Distinction between simulation and synthesis, with different programming styles and tool chains for each.
Distinction between structural and behavioral code --- but the same functionality can be expressed either way.
Parallel execution at the module, block, and statement level.

I use Icarus and GTKWave for simulation, Quartus for synthesis.

In embedded systems, the advantage of using FPGAs and Verilog (or any programmable hardware and HDL), rather than a conventional processor and programming language, is parallelism and simplicity. With FPGAs and Verilog you can always add more functions in parallel with no penalty in speed or complexity: just use more modules, more pins, and (if needed) more (or bigger) FPGA chips. All modules run in parallel at full speed; their execution does not share a single processor; it is true concurrency, not interleaving concurrency as on one or a few processors. There is no need for any processes or threads, nor any need to synchronize among them, nor any need for an operating system at all.

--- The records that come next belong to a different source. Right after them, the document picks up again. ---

-- ==== Sys2Proof/Machine/Power.lean ====
section
/-! DEFINITION. Feeds (R361 to R363), the last gasp (R364, R396, R471), the power states, entries and wakes (R370 to R381), the
retention banks (R372, R374), and the POWER commands (R382, R383). -/

namespace Sys2Proof.Machine

/-! ## Feeds (R361 to R363) -/

/-- Feed A (0) or B (1). -/
def feedOf (s : State) (f : Nat) : Feed := if f == 0 then s.power.feedA else s.power.feedB

/-- A feed changed. -/
def modFeed (f : Nat) (g : Feed → Feed) (s : State) : State :=
  modPower (fun p => if f == 0 then { p with feedA := g p.feedA } else { p with feedB := g p.feedB }) s

/-- A feed's state: 0 lost, 1 live, 2 low, 3 overvoltage (R384). (DESIGN CHOICE, log 49) -/
def feedState (q : Feed) : Nat := if q.ov then 3 else if !q.live then 0 else if q.low then 2 else 1

/-- A feed is live and not low. -/
def feedGood (q : Feed) : Bool := q.live && !q.low

/-- A feed at a voltage, as R361 and R362 state it: disconnected above 61.5 V until below 60.5 V, lost below FEED_LOSS, low
below FEED_LOW until above FEED_LOW + 0.3 V. (DESIGN CHOICE, log 49) -/
def feedAt (now : Nat) (mV : Int) (q : Feed) : Feed :=
  let ov := if q.ov then decide (60500 ≤ mV) else decide (61500 < mV)
  let live := q.live && !ov && decide ((q.lossMv : Int) ≤ mV)
  let low := live && (if q.low then decide (mV ≤ q.lowMv + 300) else decide (mV < q.lowMv))
  let above := !ov && decide ((q.lossMv : Int) + 500 ≤ mV)
  { q with mV, ov, live, low, aboveAt := if above then q.aboveAt.or (some now) else none
           goodAt := if live && !low then q.goodAt.or (some now) else none }

/-- The feed that carries: 1 A, 2 B, 3 both (R363). With A or B preferred, carriage returns once the preferred feed has been
live and not low for RETURN_MS. (DESIGN CHOICE, log 49) -/
def carryNext (s : State) : Nat :=
  let a := s.power.feedA
  let b := s.power.feedB
  let higher := if b.mV ≤ a.mV then 1 else 2
  if !a.live && !b.live then s.power.carry
  else if !b.live then 1
  else if !a.live then 2
  else if s.power.prio == 2 then (if (a.mV - b.mV).natAbs ≤ 200 then 3 else higher)
  else
    let (pref, p, o) := if s.power.prio == 0 then (1, a, b) else (2, b, a)
    let back := match p.goodAt with | some g => decide (g + s.power.returnMs * 1000000 ≤ s.now) | none => false
    if feedGood p && (back || s.power.carry == pref || s.power.carry == 3 || !feedGood o) then pref
    else if feedGood o then 3 - pref
    else higher

/-- The carriage follows the feeds; a change from one feed to the other counts in SWITCHOVERS. (DESIGN CHOICE, log 49) -/
def carryUpdate (s : State) : State :=
  let c := carryNext s
  if s.power.gasp.isSome || c == s.power.carry then s
  else
    let n : U32 := if c + s.power.carry == 3 && c != 0 && s.power.carry != 0 then 1 else 0
    modPower (fun p => { p with carry := c, switchovers := p.switchovers + n }) s

/-- FEED_STATE emitted (R384). (DESIGN CHOICE, log 49) -/
def feedEvent (f : Nat) (s : State) : State :=
  let q := feedOf s f
  emit 0x1002 (leN 1 f ++ leN 1 (feedState q) ++ leN 1 s.power.carry ++ zeros 1 ++ leN 2 (q.mV.toNat / 10)) s

/-- The last gasp starts (R364, R396, R471): spindles, egress and transmitters stop, the final save and LAST_GASP are made,
and FEED_LOSS is raised. In a state whose rails are off only the always-on ring takes the record. (DESIGN CHOICE, log 50) -/
def lastGasp (s : State) : State :=
  let t0 := s.now
  let s := if awake s && s.hif.readyEver then reelGasp t0 s.power.carry (finalSave (calAbandonAll s))
    else
      let r : RRec := { cls := 3, flags := recFlags s, source := 2 * 1024, code := 0x1083, time := recTime s
                        data := leN 8 t0 ++ leN 1 s.power.carry ++ zeros 7 }
      modReel (fun k => { k with refusing := true }) (aonWrite r s)
  let s := forEach (s.link.ports.map (·.1)) s fun p s => modPort p (fun q => { q with queue := [] }) (cutFrame p s)
  let s := { s with cmds := [], hif := { s.hif with ready := false }, mode := { s.mode with weaving := false }
                    boot := { s.boot with gaspAt := some t0 }
                    link := { s.link with sending := false } }
  let s := modPower (fun p => { p with gasp := some t0, st := 5, carry := 0, entry := none, wake := none, failing := false }) s
  raise 0x0400 0 [] s

/-- The feeds after a change: `f` emits FEED_STATE where its state is no longer `old`, a feed lost while the other carries is
noted (R429), and with no feed live the last gasp starts (R364). (DESIGN CHOICE, log 49) -/
def feedChanged (f : Nat) (old : Feed) (s : State) : State :=
  let s := carryUpdate s
  let q := feedOf s f
  let s := if feedState q == feedState old then s else feedEvent f s
  let other := feedOf s (1 - f)
  let s := if old.live && !q.live && other.live then raise (0x0401 + f) 0 [q.mV] s else s
  if old.live && !q.live && !other.live && s.power.gasp.isNone then lastGasp s else s

/-- FEED_LEVEL_CHANGE. -/
def feedLevel (f : Nat) (mV : Int) (s : State) : State :=
  let old := feedOf s f
  feedChanged f old (modFeed f (feedAt s.now mV) s)

/-- Beyond −62 V or +72 V the absolute maximum is passed, beyond which the manual gives no behaviour (R508). (DESIGN CHOICE, log 6) -/
def execFeedLevelChange (t feed : Nat) (mV : Int) (s : State) : Res :=
  if mV < -62000 || 72000 < mV then .fault .absoluteMaximum
  else alwaysF t s fun s => if feed < 2 then feedLevel feed mV s else s

/-- A feed has been at or above FEED_LOSS + 0.5 V for 10 ms: it is live (R362). -/
def feedQualified (f : Nat) (s : State) : State :=
  let q := feedOf s f
  match q.aboveAt with
  | some a =>
    if q.live || s.now < a + 10000000 then s
    else feedChanged f q (modFeed f (fun q => feedAt s.now q.mV { q with live := true }) s)
  | none => s

def execFeedLiveQualified (t feed : Nat) (s : State) : Res :=
  alwaysF t s fun s => if feed < 2 then feedQualified feed s else s

/-- The preferred feed has been live and not low for RETURN_MS (R363). -/
def execCarryReturnTimeout (t : Nat) (s : State) : Res := always t s carryUpdate

/-! ## Rails (R369, R524) -/

/-- A rail has stayed outside ±5 % for 10 µs in a state where it is on: 0 VAON, 1 VIO, 2 VCORE, 3 VSRAM, 4 VLANE, 5 VDRAM
(R367). -/
def railOn (s : State) (r : Nat) : Bool :=
  let st := s.power.st
  match r with
  | 0 => st != 7
  | 5 => st == 0 || st == 3
  | _ => decide (r < 5) && decide (st ≤ 2)

def execRailOutOfRange (t rail : Nat) (s : State) : Res :=
  alwaysF t s fun s => if railOn s rail then raise 0x0403 0 [(rail : Int)] s else s
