-- ==== Sys2Proof/Machine/Registers.lean ====
section
/-! DEFINITION. BAR0 (R55, R56): which offsets name a register, what each reads, a write of any register, and an access
that R79 calls a violation. -/

namespace Sys2Proof.Machine

/-! ## The map -/

/-- A register of mailbox `n`'s block exists at `o` within it (R60). -/
def mbxRegExists (s : State) (n o : Nat) : Bool := decide (o ≤ 0x24) && !mbxUnassigned n o s

/-- An offset names a register (R56, R57, R58, R60, R80, R270, R295, R382, R472). (DEDUCED, log 18) -/
def regExists (s : State) (off : Nat) : Bool :=
  off % 4 == 0 &&
  (decide (off ≤ 0x10)
   || (decide (0x100 ≤ off) && decide (off ≤ 0x11C))
   || (decide (0x400 ≤ off) && decide (off ≤ 0x7FF) && mbxRegExists s ((off - 0x400) / 64) ((off - 0x400) % 64))
   || (decide (0x800 ≤ off) && decide (off ≤ 0x834))
   || (decide (0x840 ≤ off) && decide (off ≤ 0x848))
   || (decide (0x1000 ≤ off) && decide (off ≤ 0x100C))
   || (decide (0x2000 ≤ off) && decide (off ≤ 0x201C) && off != 0x200C)
   || (decide (0x3000 ≤ off) && decide (off ≤ 0x3024))
   || (decide (0x4000 ≤ off) && decide (off ≤ 0x7FFF))
   || (decide (0x8000 ≤ off) && decide (off ≤ 0x802C))
   || (decide (0x9000 ≤ off) && decide (off ≤ 0x9FFF)))

/-! ## Reads -/

/-- The IDENT registers (R57). (DESIGN CHOICE, log 7) -/
def identReg (off : Nat) : Nat :=
  match off with
  | 0x00 => (Config.lot 0).toNat + 2 ^ 8 * (Config.lot 1).toNat + 2 ^ 16 * (Config.lot 2).toNat + 2 ^ 24 * (Config.lot 3).toNat
  | 0x04 => (Config.lot 4).toNat + 2 ^ 8 * (Config.lot 5).toNat
  | 0x08 => 2 ^ 24 * Config.stepping.toNat + 2 ^ 16 * Config.dieY.toNat + 2 ^ 8 * Config.dieX.toNat + Config.wafer.toNat
  | 0x0C => Config.serial.toNat
  | _ => 2 ^ 16 * 0x6430 + b2n Config.grade

/-- The HIF registers (R58). -/
def hifReg (s : State) (off : Nat) : Nat :=
  match off with
  | 0x100 => 4 * b2n s.hif.inband + 2 * b2n s.hif.compat + b2n s.hif.ready
  | 0x104 => s.hif.intStat.toNat
  | 0x108 => s.hif.intMask.toNat
  | 0x10C => s.hif.evtLost.toNat
  | 0x110 => s.hif.inbRx.toNat
  | 0x114 => s.hif.inbAuthFail.toNat
  | 0x118 => s.hif.inbReplay.toNat
  | _ => s.hif.inbDrop.toNat

/-- The registers of a mailbox's block (R60). -/
def mbxRegRead (s : State) (n o : Nat) : Nat :=
  let m := mbxOf s n
  match o with
  | 0x00 => m.cq.toNat % 2 ^ 32
  | 0x04 => m.cq.toNat / 2 ^ 32
  | 0x08 => m.rq.toNat % 2 ^ 32
  | 0x0C => m.rq.toNat / 2 ^ 32
  | 0x10 => 2 ^ 31 * b2n m.enable + m.size
  | 0x14 => m.tail.toNat
  | 0x18 => m.head.toNat
  | 0x1C => m.rtail.toNat
  | 0x20 => m.rhead.toNat
  | _ => 256 * b2n m.draining + (inFlight s n).length

/-- The PWR registers (R382). -/
def pwrReg (s : State) (off : Nat) : Nat :=
  let p := s.power
  match off with
  | 0x1000 => 2 ^ 26 * powerState s + 2 ^ 24 * p.carry + 2 ^ 22 * p.prio + 2 ^ 21 * b2n p.feedA.live + 2 ^ 20 * b2n p.feedA.low
      + 2 ^ 19 * b2n p.feedA.ov + 2 ^ 18 * b2n p.feedB.live + 2 ^ 17 * b2n p.feedB.low + 2 ^ 16 * b2n p.feedB.ov
      + 2 ^ 8 * p.refuser + cmpBits s
  | 0x1004 => 2 ^ 16 * feedVolts p.feedB + feedVolts p.feedA
  | 0x1008 => 2 ^ 16 * p.retFail + 2 ^ 8 * p.wakeCause + 16 * p.wakeFrom + p.wakeRetries
  | _ => p.dramFail.toNat

/-- FAB_PACE.SHED: 1 while a step waits for a boundary, 2 while one is applied (R32). -/
def shedField (s : State) : Nat := if s.fab.shedPending then 1 else if 0 < s.place.shed then 2 else 0

/-- FAB_SVC: the units in service and the level (R32). Scan-out and the time unit are never retired: the time unit and the
ports are in service from the end of stage B2, scan-out from the end of B3 (R499). (DEDUCED, log 16) -/
def fabSvc (s : State) : Nat :=
  let half (b : Nat) : Bool := (List.range 16).any fun i => bankUp s (16 * b + i)
  2 ^ 22 * b2n (timeUnitUp s && anyPort s) + 2 ^ 6 * bitsOf ((List.range 16).map (sbankUp s)) + 2 ^ 5 * b2n (scanOutUp s)
    + 2 ^ 4 * b2n (timeUnitUp s) + 8 * b2n (half 1) + 4 * b2n (half 0) + s.fab.svcLevel

/-- The FAB registers (R32, R33). -/
def fabReg (s : State) (off : Nat) : Nat :=
  match off with
  | 0x2000 => 2 ^ 30 * shedField s + 2 ^ 29 * b2n s.fab.hotcap + 2 ^ 16 * twos 12 s.fab.slack + s.fab.vcore
  | 0x2004 => s.fab.paceMiss.toNat
  | 0x2008 => fabSvc s
  | 0x2010 => s.fab.bobSel.toNat
  | 0x2014 => bobStat s
  | 0x2018 => bobCounter s (·.swallowed)
  | _ => bobCounter s (·.poisoned)

/-- The TIME registers (R295). -/
def timeReg (s : State) (off : Nat) : Nat :=
  let k := s.time
  match off with
  | 0x3000 => 2 ^ 16 * k.slavePort + 2 ^ 8 * k.ltcState + 16 * k.lockState + 8 * b2n k.rtcValid + 4 * b2n k.stepAt.isSome + k.state
  | 0x3004 => k.seq.toNat
  | 0x3008 => (epochNow s).toNat
  | 0x300C => s.mode.counter.toNat / 2 ^ 32
  | 0x3010 => s.mode.lastFlip.toNat % 2 ^ 32
  | 0x3014 => s.mode.lastFlip.toNat / 2 ^ 32
  | 0x3018 => s.mode.lastFlipEpoch.toNat
  | 0x301C => if k.slavePort == 0xFF then 0 else satSigned 32 k.offset
  | 0x3020 => min (holdAge s) (2 ^ 32 - 1)
  | _ => k.ltcTc.toNat

/-- MAC_SUM: bit `p` is 1 while port `p` has a HALF bit set (R270). -/
def macSum (s : State) : Nat := bitsOf ((List.range 64).map fun p => decide (0 < (portOf s p).half))

/-- The MAC registers of a port's block (R270). -/
def macReg (s : State) (p o : Nat) : Nat :=
  let q := portOf s p
  if o < 0xEC then kgetD q.cnt (o / 4) 0 % 2 ^ 32
  else match o with
  | 0xEC => q.half % 2 ^ 32
  | 0xF0 => q.half / 2 ^ 32
  | 0xF4 => pstat s p
  | 0xF8 => macSum s % 2 ^ 32
  | _ => macSum s / 2 ^ 32

/-- The REEL registers and the window (R472). -/
def reelReg (s : State) (off : Nat) : Nat :=
  let r := s.reel
  if 0x9000 ≤ off then field (r.window.getD ((off - 0x9000) / 256) []) ((off - 0x9000) % 256) 4
  else if 0x8010 ≤ off then (r.tallies.getD ((off - 0x8010) / 4) 0).toNat
  else match off with
  | 0x8000 => 2 ^ 31 * b2n r.loading + 2 ^ 30 * b2n r.tally + 2 ^ 24 * r.spares + r.squall.length
  | 0x8004 => r.cursor.toNat
  | 0x8008 => r.first.toNat
  | _ => r.next.toNat

/-- The state as the registers show it: in stage B0, before the units behind them are live, their Reset columns (R11, R505). -/
def shown (s : State) : State :=
  if s.boot.stage == 0 then
    { s with
      power := { s.power with feedA := {}, feedB := {}, carry := 3 }, fab := { s.fab with hotcap := false }
      reel := { s.reel with spares := 4, first := 0, next := 0, tally := false } }
  else s

/-- What a BAR0 register reads: `none` for an offset that names none. The table has no command for a read; a write's
effect on what is read is seen here. (DEDUCED, log 18) -/
def regRead (s : State) (off : Nat) : Option Nat :=
  if !regExists s off then none
  else if off < 0x100 then some (identReg off)
  else if off < 0x400 then some (hifReg s off)
  else if off < 0x800 then some (mbxRegRead s ((off - 0x400) / 64) ((off - 0x400) % 64))
  else if off < 0x834 then some (stickyReg s ((off - 0x800) / 4)).toNat
  else if off < 0x840 then some (fltSum s).toNat
  else if off < 0x1000 then
    some (if off == 0x840 then s.hif.violAddr.toNat else if off == 0x844 then s.hif.viol.toNat else s.hif.violCnt.toNat)
  else if off < 0x2000 then some (pwrReg (shown s) off)
  else if off < 0x3000 then some (fabReg (shown s) off)
  else if off < 0x4000 then some (timeReg s off)
  else if off < 0x8000 then some (macReg s ((off - 0x4000) / 256) ((off - 0x4000) % 256))
  else some (reelReg (shown s) off)

/-! ## Writes -/

/-- A ring address register of mailbox `n` written (R60, R61): bits 5:0 of a low half are reserved. -/
def ringAddrWrite (n o : Nat) (v : U32) (s : State) : State :=
  let m := mbxOf s n
  if m.enable || m.draining then barViolate (mbxReg n o) true s
  else
    let lo (a : U64) : U64 := (a &&& 0xFFFFFFFF00000000#64) ||| ((v &&& 0xFFFFFFC0#32).setWidth 64)
    let hi (a : U64) : U64 := (a &&& 0xFFFFFFFF#64) ||| ((v.setWidth 64) <<< 32)
    modMbx n (fun m => match o with
      | 0x00 => { m with cq := lo m.cq }
      | 0x04 => { m with cq := hi m.cq }
      | 0x08 => { m with rq := lo m.rq }
      | _ => { m with rq := hi m.rq }) s

/-- A register of mailbox `n`'s block written. -/
def mbxRegWrite (n o : Nat) (v : U32) (s : State) : State :=
  match o with
  | 0x00 => ringAddrWrite n o v s
  | 0x04 => ringAddrWrite n o v s
  | 0x08 => ringAddrWrite n o v s
  | 0x0C => ringAddrWrite n o v s
  | 0x10 => mbxCfgWrite n v s
  | 0x14 => mbxTailWrite n v.toNat s
  | 0x20 => mbxRheadSet n v.toNat s
  | _ => s

/-- The operand of REGISTER_WRITE at which BAR2 begins; below it an operand is an offset of BAR0. (PRESUMED, log 74) -/
def bar2Base : Nat := 0x100000000

/-- A BAR0 register written: an offset that names no register is a violation (R79); a read-only field keeps its value
(R9, R10); every other register acts as its own chapter says. From `bar2Base` on, a word of BAR2 (R54). -/
def regWrite (off : Nat) (v : U32) (s : State) : State :=
  if bar2Base ≤ off then bar2Write (off - bar2Base) v s
  else if !regExists s off then barViolate off true s
  else if off == 0x104 then intStatClear v s
  else if off == 0x108 then intMaskWrite v s
  else if 0x400 ≤ off && off < 0x800 then mbxRegWrite ((off - 0x400) / 64) ((off - 0x400) % 64) v s
  else if 0x800 ≤ off && off < 0x834 then stickyClear ((off - 0x800) / 4) v s
  else if off == 0x844 then violClear v s
  else if off == 0x2010 then { s with fab := { s.fab with bobSel := v.setWidth 16 } }
  else if off == 0x2014 then underrunClear v s
  else if 0x4000 ≤ off && off < 0x8000 then
    let p := (off - 0x4000) / 256
    match (off - 0x4000) % 256 with
    | 0xEC => halfClear p false v s
    | 0xF0 => halfClear p true v s
    | 0xF4 => tsOvfClear p v s
    | _ => s
  else if off == 0x8004 then cursorWrite v s
  else s

def execRegisterWrite (t off : Nat) (v : U32) (s : State) : Res := happens t s (regWrite off v)

/-- A BAR0 access that is not one aligned 32-bit access with every byte enabled, or that names no register (R55, R79). -/
def execBar0AccessViolation (t off : Nat) (write : Bool) (size be : Nat) (s : State) : Res :=
  happens t s fun s =>
    if size != 4 || off % 4 != 0 || be != 15 || !regExists s off then barViolate off write s else s

end Sys2Proof.Machine
end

The biggest difference from conventional programming is not the language, but the development method. We have only very limited ability to observe and debug synthesized Verilog code, compared to a conventional program. We must do most debugging in simulation. Simulation requires a testbed that simulates the input signals. The usual way to obtain this is to also write it in Verilog. But simulation may not be conclusive; the same code can behave differently in simulation than when synthesized, due to limitations in the testbed and quirks in the tools.

There don't seem to be any classic books (like K&R for C) so the beginning Verilog programmer has to build on understanding gained from previous experience. Two kinds are needed.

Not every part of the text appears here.